TO DO:
Only one stretch of the data below is wanted: the lines from the one with "(a8 : RxCounts)" through the one with "(a19 : ReportBuilder)", repeated exactly.

INFORMATION PROVIDED:

== Segment start ==

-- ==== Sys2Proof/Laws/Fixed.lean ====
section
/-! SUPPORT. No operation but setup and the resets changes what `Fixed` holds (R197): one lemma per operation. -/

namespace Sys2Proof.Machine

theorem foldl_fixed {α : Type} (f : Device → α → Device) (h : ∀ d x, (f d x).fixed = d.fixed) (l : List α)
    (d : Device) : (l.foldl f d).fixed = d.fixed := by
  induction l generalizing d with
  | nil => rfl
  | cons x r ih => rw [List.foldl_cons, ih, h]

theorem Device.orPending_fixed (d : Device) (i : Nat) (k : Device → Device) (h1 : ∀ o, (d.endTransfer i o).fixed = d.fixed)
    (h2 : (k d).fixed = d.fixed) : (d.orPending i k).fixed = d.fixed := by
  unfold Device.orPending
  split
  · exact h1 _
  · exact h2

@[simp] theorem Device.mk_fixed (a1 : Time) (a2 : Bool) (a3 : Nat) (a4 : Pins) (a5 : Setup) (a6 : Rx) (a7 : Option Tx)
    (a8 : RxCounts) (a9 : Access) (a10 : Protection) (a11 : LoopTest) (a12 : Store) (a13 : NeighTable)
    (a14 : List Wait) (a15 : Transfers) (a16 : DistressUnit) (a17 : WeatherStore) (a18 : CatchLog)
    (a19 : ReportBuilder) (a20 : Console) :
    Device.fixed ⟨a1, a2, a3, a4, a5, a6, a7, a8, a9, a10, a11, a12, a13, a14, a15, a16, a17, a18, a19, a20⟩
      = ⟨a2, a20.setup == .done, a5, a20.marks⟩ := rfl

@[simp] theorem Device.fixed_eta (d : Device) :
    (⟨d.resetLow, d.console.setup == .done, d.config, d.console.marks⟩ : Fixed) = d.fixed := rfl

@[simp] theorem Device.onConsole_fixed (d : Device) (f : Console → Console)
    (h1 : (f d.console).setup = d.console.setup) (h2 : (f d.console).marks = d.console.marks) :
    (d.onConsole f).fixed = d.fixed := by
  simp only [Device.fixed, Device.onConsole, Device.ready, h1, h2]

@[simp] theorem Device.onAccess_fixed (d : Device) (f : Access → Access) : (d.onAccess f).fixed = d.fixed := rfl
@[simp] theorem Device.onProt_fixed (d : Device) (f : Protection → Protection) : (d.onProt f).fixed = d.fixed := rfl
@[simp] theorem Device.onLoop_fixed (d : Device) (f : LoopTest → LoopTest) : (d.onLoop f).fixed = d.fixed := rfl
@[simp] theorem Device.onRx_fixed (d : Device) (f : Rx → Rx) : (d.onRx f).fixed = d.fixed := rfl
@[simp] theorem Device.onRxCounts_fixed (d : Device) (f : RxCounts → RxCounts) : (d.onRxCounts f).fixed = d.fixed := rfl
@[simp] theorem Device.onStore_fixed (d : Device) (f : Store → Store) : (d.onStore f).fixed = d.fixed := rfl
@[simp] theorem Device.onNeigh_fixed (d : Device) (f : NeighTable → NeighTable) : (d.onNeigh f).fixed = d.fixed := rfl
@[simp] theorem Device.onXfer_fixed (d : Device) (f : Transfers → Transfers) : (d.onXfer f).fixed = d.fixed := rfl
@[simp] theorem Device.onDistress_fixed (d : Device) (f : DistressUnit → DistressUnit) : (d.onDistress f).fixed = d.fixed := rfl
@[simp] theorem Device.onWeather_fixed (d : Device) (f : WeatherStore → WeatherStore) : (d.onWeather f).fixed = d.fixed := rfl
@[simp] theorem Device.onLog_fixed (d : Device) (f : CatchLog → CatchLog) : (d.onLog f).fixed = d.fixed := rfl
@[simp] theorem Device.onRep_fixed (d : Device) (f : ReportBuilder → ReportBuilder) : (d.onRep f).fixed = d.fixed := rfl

== Segment end ==

ANSWER BELOW:
    (a8 : RxCounts) (a9 : Access) (a10 : Protection) (a11 : LoopTest) (a12 : Store) (a13 : NeighTable)
    (a14 : List Wait) (a15 : Transfers) (a16 : DistressUnit) (a17 : WeatherStore) (a18 : CatchLog)
    (a19 : ReportBuilder) (a20 : Console) :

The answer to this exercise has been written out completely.